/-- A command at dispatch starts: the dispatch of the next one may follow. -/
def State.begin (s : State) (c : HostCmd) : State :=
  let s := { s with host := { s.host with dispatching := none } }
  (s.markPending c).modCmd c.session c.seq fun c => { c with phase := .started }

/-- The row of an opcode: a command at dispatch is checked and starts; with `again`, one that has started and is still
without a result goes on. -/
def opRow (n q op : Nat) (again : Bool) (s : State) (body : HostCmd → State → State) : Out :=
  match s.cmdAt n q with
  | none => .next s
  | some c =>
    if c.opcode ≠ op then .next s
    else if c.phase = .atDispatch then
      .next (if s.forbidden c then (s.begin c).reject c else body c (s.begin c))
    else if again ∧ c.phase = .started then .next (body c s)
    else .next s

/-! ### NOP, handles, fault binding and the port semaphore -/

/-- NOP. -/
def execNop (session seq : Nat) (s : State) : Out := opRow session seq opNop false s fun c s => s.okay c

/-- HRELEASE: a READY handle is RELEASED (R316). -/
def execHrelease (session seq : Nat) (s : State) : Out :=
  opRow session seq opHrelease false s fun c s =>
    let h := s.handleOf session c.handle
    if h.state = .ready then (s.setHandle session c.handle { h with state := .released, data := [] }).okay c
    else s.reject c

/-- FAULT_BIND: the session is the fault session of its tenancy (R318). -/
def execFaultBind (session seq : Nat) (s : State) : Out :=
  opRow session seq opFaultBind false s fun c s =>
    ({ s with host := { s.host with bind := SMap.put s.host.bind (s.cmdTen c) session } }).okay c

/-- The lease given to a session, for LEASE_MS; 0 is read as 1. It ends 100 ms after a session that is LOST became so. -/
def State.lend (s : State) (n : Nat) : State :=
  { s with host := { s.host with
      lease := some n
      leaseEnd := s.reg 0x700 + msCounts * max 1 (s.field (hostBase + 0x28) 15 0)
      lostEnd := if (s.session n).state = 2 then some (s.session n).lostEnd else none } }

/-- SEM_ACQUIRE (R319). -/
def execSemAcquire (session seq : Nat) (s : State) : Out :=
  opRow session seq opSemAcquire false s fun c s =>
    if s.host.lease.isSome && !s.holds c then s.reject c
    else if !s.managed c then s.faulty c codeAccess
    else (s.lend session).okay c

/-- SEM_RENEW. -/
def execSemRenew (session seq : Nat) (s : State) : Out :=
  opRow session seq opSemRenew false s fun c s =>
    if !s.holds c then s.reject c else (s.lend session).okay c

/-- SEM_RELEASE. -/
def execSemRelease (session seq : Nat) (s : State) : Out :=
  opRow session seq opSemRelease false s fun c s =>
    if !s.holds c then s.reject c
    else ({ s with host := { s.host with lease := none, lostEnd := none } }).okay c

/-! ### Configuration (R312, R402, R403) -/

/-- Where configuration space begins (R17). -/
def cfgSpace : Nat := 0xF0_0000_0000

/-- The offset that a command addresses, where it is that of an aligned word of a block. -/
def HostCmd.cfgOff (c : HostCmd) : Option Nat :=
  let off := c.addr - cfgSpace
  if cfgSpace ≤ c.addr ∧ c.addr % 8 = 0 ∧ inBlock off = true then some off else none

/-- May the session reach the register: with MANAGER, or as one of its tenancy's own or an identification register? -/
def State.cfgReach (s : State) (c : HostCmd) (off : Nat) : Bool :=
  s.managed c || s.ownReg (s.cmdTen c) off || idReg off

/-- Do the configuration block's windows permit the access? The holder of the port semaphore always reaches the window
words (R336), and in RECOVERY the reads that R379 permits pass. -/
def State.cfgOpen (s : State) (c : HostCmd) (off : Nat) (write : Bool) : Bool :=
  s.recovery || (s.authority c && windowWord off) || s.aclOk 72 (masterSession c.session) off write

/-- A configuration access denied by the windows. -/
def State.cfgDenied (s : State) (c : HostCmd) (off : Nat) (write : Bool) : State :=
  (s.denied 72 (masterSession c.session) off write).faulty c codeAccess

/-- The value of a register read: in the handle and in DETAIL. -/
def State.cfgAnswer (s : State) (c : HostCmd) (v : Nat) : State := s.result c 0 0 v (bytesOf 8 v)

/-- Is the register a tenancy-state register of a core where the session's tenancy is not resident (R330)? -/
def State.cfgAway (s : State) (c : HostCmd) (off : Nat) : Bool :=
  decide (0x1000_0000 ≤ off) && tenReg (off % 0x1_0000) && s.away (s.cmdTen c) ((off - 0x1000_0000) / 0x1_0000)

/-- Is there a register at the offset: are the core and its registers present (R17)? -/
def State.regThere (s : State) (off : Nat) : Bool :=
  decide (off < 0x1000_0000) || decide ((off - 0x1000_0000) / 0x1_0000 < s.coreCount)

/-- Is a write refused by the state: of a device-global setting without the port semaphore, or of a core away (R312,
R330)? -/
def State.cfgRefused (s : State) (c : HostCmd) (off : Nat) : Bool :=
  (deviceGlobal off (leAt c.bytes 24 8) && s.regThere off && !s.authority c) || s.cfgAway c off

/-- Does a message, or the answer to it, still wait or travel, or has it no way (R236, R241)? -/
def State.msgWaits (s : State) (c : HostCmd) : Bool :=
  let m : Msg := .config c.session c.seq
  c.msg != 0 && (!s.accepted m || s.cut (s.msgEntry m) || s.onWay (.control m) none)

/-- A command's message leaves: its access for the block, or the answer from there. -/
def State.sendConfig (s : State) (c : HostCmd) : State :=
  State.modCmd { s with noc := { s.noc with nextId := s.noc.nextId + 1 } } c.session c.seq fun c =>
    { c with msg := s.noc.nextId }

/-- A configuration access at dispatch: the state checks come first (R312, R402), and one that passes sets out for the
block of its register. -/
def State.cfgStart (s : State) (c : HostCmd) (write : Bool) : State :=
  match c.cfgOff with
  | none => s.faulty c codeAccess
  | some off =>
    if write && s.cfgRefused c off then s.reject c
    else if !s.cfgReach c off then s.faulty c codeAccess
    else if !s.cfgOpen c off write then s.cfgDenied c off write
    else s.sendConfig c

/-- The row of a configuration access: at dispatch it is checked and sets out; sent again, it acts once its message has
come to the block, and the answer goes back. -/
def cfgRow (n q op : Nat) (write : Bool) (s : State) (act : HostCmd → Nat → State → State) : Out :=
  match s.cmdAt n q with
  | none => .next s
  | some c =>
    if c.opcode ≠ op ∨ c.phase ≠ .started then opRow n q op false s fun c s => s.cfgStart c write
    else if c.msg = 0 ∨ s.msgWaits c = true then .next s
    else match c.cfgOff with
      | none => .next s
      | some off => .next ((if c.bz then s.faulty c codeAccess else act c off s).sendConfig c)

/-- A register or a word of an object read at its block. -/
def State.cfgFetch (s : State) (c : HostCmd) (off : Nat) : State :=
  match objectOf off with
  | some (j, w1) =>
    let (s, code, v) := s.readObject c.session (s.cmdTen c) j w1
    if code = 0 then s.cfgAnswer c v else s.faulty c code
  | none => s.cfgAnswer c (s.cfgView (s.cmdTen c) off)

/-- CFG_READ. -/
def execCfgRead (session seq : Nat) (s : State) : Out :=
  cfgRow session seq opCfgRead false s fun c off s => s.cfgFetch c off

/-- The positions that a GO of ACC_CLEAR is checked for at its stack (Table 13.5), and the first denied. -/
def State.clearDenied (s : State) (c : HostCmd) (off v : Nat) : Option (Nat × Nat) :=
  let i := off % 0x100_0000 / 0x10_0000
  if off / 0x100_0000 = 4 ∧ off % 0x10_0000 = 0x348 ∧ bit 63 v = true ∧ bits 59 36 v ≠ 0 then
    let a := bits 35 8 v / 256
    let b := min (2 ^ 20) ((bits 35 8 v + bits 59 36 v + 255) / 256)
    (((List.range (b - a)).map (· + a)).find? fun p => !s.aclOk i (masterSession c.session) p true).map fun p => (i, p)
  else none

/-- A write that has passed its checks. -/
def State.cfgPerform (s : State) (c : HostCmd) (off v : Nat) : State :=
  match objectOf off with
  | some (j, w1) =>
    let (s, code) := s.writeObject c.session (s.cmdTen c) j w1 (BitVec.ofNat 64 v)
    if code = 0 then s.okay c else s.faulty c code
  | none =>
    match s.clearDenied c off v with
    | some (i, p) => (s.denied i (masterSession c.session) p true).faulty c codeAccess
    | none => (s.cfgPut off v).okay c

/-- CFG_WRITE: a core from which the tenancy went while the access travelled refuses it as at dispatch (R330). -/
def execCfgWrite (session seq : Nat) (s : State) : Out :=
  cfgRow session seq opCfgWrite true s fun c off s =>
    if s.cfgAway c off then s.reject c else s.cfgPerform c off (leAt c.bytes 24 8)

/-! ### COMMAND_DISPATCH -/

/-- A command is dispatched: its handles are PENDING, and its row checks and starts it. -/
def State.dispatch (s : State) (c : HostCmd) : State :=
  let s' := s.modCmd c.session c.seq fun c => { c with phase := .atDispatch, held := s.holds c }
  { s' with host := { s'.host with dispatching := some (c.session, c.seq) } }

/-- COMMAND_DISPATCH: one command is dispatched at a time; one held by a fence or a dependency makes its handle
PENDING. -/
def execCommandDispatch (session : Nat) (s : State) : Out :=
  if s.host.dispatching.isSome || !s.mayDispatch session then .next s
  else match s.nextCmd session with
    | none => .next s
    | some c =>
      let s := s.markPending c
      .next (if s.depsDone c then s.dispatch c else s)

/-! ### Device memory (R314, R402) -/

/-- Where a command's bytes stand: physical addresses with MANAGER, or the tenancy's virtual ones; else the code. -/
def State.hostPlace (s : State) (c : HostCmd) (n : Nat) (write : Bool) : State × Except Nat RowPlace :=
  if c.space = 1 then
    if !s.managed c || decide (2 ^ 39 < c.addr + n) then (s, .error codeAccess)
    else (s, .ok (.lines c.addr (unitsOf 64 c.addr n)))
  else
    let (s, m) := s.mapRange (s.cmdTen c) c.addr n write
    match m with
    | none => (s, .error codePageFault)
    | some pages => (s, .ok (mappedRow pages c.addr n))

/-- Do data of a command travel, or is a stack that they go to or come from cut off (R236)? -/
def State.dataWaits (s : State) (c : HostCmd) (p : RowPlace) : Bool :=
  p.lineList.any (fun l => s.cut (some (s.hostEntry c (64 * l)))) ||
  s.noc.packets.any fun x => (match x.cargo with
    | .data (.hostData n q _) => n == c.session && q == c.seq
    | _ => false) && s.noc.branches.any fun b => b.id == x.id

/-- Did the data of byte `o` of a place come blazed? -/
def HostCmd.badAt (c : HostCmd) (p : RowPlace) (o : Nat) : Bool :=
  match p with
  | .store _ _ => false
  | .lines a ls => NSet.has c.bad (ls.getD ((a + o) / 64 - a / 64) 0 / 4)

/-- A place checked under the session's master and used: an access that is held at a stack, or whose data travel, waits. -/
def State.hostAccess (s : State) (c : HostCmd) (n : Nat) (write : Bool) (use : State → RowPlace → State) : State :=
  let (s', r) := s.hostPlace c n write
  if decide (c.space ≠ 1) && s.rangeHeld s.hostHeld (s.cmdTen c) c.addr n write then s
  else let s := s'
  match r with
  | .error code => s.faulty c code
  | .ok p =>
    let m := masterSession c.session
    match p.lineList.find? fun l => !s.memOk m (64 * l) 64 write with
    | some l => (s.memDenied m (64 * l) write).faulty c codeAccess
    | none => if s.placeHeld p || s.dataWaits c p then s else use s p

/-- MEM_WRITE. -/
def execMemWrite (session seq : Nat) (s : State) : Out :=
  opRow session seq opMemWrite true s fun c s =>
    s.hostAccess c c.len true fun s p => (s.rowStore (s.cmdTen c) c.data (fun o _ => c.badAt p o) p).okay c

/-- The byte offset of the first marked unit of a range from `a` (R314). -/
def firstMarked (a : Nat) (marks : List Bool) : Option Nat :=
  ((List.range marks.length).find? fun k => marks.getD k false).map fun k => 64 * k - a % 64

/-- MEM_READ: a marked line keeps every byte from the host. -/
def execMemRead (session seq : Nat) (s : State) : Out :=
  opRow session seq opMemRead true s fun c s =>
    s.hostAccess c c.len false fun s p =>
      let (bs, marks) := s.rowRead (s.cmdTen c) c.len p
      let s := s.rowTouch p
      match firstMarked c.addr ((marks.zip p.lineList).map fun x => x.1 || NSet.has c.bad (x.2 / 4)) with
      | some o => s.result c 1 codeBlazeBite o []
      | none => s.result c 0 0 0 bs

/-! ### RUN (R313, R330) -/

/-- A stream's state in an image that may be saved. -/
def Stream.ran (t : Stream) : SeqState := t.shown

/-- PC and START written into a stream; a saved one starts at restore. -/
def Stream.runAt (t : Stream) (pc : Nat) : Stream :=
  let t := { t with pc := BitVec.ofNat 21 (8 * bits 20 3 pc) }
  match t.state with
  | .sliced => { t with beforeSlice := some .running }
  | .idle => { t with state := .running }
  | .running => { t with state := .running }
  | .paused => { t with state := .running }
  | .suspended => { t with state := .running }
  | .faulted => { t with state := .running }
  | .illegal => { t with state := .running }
☆ ☆ ☆
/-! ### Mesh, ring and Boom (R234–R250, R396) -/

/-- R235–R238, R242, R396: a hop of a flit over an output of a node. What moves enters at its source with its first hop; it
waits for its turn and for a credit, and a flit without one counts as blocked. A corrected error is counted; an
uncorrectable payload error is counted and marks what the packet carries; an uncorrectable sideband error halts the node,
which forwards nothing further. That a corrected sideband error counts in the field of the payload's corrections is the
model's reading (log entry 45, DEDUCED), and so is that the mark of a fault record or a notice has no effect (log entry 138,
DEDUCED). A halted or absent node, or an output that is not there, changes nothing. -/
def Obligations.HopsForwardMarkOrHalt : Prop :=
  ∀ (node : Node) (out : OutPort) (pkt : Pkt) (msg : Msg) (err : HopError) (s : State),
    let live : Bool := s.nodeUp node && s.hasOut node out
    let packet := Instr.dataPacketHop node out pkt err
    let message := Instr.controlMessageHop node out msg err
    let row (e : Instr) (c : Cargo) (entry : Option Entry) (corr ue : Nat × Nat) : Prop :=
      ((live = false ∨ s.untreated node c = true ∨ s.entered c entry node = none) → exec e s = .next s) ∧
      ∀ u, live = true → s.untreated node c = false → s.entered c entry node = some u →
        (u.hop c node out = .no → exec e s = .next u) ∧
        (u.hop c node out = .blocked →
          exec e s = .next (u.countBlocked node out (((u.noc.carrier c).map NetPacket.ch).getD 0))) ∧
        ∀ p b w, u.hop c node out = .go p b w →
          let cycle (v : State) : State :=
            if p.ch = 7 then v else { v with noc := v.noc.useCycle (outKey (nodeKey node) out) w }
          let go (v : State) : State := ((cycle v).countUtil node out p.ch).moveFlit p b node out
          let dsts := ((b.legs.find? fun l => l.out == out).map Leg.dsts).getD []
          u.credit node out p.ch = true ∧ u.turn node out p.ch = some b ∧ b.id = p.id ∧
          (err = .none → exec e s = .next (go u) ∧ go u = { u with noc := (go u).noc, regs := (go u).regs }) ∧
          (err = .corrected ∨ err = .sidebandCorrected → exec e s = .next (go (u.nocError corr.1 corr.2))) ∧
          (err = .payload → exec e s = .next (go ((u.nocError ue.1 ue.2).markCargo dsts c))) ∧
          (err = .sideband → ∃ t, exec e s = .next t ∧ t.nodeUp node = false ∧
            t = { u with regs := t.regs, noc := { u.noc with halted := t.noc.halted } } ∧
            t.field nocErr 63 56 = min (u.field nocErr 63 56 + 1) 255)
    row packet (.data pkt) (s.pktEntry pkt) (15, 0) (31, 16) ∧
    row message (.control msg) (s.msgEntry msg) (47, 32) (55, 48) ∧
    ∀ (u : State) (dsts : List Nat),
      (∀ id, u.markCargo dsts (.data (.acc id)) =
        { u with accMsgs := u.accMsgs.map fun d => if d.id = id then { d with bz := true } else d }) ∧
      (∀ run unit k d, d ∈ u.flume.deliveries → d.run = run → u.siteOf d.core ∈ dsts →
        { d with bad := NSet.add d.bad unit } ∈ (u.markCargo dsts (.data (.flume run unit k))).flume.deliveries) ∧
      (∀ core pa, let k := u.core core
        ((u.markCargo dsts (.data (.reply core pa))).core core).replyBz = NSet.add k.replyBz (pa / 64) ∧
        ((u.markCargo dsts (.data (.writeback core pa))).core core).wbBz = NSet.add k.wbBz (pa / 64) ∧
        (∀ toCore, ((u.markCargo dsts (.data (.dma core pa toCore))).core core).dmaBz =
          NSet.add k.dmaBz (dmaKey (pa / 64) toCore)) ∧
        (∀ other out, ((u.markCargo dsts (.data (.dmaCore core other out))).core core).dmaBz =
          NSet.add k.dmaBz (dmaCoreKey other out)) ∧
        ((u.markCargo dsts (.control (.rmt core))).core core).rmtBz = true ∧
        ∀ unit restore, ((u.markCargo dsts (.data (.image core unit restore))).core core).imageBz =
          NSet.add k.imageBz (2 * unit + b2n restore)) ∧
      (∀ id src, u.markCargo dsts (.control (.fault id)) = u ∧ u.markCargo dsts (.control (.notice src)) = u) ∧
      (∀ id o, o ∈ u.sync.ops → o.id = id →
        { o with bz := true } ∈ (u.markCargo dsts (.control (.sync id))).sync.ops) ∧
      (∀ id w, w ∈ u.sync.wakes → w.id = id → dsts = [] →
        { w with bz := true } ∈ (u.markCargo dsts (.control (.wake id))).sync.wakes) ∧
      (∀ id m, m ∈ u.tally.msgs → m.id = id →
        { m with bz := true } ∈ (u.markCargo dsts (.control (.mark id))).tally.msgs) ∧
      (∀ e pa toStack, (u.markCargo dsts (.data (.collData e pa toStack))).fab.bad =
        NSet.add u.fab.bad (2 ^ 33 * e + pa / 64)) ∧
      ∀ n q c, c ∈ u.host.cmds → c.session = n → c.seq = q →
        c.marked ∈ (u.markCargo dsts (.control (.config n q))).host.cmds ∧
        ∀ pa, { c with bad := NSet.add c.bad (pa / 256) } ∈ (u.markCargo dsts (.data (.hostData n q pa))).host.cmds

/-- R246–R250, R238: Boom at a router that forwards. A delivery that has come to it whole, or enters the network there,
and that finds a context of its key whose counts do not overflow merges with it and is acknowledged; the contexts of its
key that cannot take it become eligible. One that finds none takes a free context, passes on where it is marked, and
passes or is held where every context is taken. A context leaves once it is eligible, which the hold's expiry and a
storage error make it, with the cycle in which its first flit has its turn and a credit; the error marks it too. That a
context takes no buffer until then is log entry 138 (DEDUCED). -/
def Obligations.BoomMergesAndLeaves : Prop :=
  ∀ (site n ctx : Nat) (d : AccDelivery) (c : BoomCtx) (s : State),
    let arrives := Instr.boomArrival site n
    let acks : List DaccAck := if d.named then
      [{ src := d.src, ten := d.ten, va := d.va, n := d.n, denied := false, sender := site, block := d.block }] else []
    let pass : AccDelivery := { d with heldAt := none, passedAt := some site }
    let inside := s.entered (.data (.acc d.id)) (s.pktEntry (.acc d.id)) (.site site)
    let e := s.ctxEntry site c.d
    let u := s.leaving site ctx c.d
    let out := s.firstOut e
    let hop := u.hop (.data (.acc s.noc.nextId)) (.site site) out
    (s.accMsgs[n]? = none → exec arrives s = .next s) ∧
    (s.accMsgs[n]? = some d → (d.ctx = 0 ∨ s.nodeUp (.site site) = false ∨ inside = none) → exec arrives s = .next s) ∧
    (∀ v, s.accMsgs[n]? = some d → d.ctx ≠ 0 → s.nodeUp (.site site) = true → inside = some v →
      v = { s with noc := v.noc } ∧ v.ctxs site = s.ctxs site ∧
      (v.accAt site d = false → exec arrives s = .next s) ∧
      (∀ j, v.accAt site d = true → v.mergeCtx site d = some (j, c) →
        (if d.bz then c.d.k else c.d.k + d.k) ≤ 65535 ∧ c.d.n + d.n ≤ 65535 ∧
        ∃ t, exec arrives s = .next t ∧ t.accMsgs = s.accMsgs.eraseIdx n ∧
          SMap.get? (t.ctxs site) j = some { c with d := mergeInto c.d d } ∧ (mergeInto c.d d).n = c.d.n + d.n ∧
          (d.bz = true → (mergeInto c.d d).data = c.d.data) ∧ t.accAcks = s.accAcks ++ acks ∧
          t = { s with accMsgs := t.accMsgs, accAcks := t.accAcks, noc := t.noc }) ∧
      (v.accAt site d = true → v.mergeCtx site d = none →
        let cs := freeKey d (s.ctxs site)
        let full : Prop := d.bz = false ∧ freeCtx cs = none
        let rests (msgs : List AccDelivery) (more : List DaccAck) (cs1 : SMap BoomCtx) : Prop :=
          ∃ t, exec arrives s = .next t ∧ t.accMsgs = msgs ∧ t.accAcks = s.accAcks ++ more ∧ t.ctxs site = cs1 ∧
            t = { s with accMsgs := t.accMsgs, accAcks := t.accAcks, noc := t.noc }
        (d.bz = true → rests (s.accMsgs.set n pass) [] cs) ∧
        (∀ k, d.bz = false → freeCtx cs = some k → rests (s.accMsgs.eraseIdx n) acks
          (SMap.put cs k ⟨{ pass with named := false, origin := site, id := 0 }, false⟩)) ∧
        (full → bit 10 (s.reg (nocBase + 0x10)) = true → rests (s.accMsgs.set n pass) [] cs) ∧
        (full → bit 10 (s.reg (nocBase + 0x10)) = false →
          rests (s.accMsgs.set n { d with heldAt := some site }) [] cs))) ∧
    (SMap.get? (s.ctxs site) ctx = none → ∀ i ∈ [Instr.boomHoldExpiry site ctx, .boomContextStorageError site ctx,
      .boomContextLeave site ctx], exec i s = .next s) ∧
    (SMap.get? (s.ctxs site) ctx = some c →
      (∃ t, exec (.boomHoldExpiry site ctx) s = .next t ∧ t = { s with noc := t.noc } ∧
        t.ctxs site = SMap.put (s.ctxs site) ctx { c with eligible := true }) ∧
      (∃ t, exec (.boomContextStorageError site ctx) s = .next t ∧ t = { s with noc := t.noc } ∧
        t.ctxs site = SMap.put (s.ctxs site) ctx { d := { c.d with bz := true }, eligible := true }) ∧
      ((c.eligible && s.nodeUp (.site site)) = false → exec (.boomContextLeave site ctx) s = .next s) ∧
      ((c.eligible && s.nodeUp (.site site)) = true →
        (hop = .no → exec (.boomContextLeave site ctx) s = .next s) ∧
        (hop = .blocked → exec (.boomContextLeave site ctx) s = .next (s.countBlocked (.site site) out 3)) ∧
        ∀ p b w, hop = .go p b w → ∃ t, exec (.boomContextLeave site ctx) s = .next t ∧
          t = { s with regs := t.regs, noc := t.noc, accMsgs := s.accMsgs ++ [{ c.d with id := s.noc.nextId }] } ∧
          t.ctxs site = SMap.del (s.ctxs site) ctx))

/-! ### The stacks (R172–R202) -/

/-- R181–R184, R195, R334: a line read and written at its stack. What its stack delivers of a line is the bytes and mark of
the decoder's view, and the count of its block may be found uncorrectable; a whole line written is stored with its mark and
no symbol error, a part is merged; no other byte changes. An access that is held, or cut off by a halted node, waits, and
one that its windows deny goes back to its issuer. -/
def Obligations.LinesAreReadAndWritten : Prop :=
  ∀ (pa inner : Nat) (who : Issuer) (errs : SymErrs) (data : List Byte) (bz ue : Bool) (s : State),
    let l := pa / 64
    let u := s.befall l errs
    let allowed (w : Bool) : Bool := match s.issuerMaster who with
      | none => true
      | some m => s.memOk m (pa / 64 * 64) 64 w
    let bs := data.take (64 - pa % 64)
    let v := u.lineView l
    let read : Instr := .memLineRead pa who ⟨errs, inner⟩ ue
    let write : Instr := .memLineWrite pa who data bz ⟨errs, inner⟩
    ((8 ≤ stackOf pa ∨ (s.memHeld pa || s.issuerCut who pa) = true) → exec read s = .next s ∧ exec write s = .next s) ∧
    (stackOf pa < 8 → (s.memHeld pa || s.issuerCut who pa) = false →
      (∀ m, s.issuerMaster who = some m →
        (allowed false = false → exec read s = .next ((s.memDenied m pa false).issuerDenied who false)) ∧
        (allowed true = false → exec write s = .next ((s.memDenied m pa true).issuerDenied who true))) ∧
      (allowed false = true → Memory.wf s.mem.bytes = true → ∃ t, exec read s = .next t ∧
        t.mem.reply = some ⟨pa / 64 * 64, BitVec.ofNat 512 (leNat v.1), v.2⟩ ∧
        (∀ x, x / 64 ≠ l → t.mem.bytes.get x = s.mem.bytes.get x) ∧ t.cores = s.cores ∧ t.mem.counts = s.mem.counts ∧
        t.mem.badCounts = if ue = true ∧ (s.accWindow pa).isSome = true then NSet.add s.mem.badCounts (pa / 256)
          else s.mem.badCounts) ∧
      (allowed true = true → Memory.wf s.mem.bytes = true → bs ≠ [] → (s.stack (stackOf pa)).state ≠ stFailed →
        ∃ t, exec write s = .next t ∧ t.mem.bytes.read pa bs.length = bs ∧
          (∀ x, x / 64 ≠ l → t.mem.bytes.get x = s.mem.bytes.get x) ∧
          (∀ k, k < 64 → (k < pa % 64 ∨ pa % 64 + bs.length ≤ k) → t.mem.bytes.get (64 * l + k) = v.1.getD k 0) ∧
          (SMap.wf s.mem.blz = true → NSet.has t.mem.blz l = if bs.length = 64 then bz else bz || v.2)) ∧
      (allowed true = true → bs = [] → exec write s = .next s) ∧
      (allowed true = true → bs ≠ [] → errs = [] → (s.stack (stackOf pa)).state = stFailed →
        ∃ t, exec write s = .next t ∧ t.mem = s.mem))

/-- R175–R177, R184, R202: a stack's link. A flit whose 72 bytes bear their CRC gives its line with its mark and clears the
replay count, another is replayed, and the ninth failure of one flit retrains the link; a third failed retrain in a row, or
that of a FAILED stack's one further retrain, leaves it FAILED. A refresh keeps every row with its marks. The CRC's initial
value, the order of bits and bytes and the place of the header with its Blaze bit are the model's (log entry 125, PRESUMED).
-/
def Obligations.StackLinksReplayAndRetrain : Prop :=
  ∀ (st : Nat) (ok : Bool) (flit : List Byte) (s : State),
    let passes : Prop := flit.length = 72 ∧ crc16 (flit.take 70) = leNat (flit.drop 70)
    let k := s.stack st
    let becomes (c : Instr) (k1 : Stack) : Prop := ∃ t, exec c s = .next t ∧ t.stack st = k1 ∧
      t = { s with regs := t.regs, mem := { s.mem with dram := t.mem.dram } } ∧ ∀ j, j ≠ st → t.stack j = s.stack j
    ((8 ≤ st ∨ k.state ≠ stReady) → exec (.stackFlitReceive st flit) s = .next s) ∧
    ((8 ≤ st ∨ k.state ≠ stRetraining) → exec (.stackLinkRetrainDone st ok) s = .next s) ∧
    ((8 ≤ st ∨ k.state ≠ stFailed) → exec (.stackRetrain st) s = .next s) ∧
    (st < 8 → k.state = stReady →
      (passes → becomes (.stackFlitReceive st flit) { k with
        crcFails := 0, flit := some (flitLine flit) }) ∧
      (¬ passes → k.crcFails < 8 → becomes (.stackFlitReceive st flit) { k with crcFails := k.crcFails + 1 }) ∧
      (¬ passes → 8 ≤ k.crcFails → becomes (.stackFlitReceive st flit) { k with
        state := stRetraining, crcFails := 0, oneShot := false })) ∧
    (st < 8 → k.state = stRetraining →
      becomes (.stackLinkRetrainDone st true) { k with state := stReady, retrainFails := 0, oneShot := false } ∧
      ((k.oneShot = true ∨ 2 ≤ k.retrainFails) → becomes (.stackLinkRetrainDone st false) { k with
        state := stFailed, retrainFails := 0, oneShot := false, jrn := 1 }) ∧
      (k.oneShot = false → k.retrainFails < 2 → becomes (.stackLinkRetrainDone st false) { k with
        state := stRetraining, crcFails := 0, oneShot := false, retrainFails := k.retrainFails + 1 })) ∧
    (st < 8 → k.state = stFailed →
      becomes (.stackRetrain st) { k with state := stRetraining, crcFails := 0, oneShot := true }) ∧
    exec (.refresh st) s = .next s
☆ ☆ ☆
Required action> With the line that has "may follow. -/" as the first and the line that has "else if c.phase = .atDispatch then" as the last, repeat exactly that run of lines above and no more.

Completed task>
/-- A command at dispatch starts: the dispatch of the next one may follow. -/
def State.begin (s : State) (c : HostCmd) : State :=
  let s := { s with host := { s.host with dispatching := none } }
  (s.markPending c).modCmd c.session c.seq fun c => { c with phase := .started }

/-- The row of an opcode: a command at dispatch is checked and starts; with `again`, one that has started and is still
without a result goes on. -/
def opRow (n q op : Nat) (again : Bool) (s : State) (body : HostCmd → State → State) : Out :=
  match s.cmdAt n q with
  | none => .next s
  | some c =>
    if c.opcode ≠ op then .next s
    else if c.phase = .atDispatch then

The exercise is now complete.